» Task to carry out
Look through the records below and collect all lines that hold the string "stops".

» Recorded data
== Segment start ==
/-- 40_command_dispatch.md sections 1 and 4: SENDCMD_6 with nothing latched completes: when its argument is an inquiry
it is dispatched at once, its one command issued without the transfer bit, after it at most the one stop-transmission
of a cleanup, and the latch as it was; else it is deferred. Which arguments are inquiries the spec leaves open (log entry
6): the statement holds whichever are. -/
def Obligations.SwitchFunctionDefersOrDispatches : Prop :=
  ∀ (arg : Word) (s : State), s.pending = false → ∃ t, exec (.sendcmd6 arg) s = .next t ∧
    if Config.isInquiryArg arg then
      t.pending = false ∧ t.latchOpcode = s.latchOpcode ∧ t.latchArg = s.latchArg ∧ t.phase = s.phase ∧
        t.nextIsAcmd = false ∧ ∃ evs stops, t.trace = s.trace ++ evs ∧
          (stops = [] ∨ stops = [(0, controlWord settings 12 (Config.respKindOf 12) false true)]) ∧
          issued evs = (arg, controlWord settings 6 (Config.respKindOf 6) false false) :: stops
    else t = { s with
      latchOpcode := 6, latchArg := arg, pending := true, phase := .deferred,
      completion := some ⟨.success, 0, none, none⟩ }

/-- 40_command_dispatch.md section 1 (decision D24): a second data-bearing request while a command is latched completes
with UsageFault(DoubleLatch) and changes nothing else. -/
def Obligations.SecondDataCommandIsRefused : Prop :=
  ∀ (idx : Idx) (arg : Word) (s : State), s.pending = true → dataBearing settings idx arg = true →
    exec (Instr.sendcmd idx arg) s = .next { s with completion := some ⟨.usageFault, 0, some .doubleLatch, none⟩ }

/-! ### DISPATCH -/

/-- 40_command_dispatch.md R104: step 1 is one read of the command register and, only when the read shows the engine
enabled, one write of zero. -/
def Obligations.EngineDisable : Prop :=
  ∀ (cfg : Cfg) (s : State), (engineDisable cfg s).trace = s.trace ++ Event.rd .cmd (s.answer .cmd) ::
    (if (s.answer .cmd).getLsbD cfg.cmdEn then [Event.wr .cmd 0] else [])

/-- 40_command_dispatch.md section 2 (R108 and R110, and R109, which the spec marks as derived): the static-flag clear
is one write, always; the data-control clear follows it exactly when neither the transfer bit nor the marker is set; then
the command is issued by two writes in this order, always: the argument, then the control word. -/
def Obligations.IssueWritesArgumentThenControlWord : Prop :=
  ∀ (cfg : Cfg) (d : CommandDescriptor) (s : State), (issueCommand cfg d s).trace =
    s.trace ++ Event.wr .icr cfg.staticFlags :: (if d.trans || s.nextIsAcmd then [] else [Event.wr .dctrl 0]) ++
      [Event.wr .arg (augment cfg d.idx d.arg), .wr .cmd (controlWord cfg d.idx d.kind d.trans d.stop)]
== Segment end ==
» Completed exercise
        t.nextIsAcmd = false ∧ ∃ evs stops, t.trace = s.trace ++ evs ∧
          (stops = [] ∨ stops = [(0, controlWord settings 12 (Config.respKindOf 12) false true)]) ∧
          issued evs = (arg, controlWord settings 6 (Config.respKindOf 6) false false) :: stops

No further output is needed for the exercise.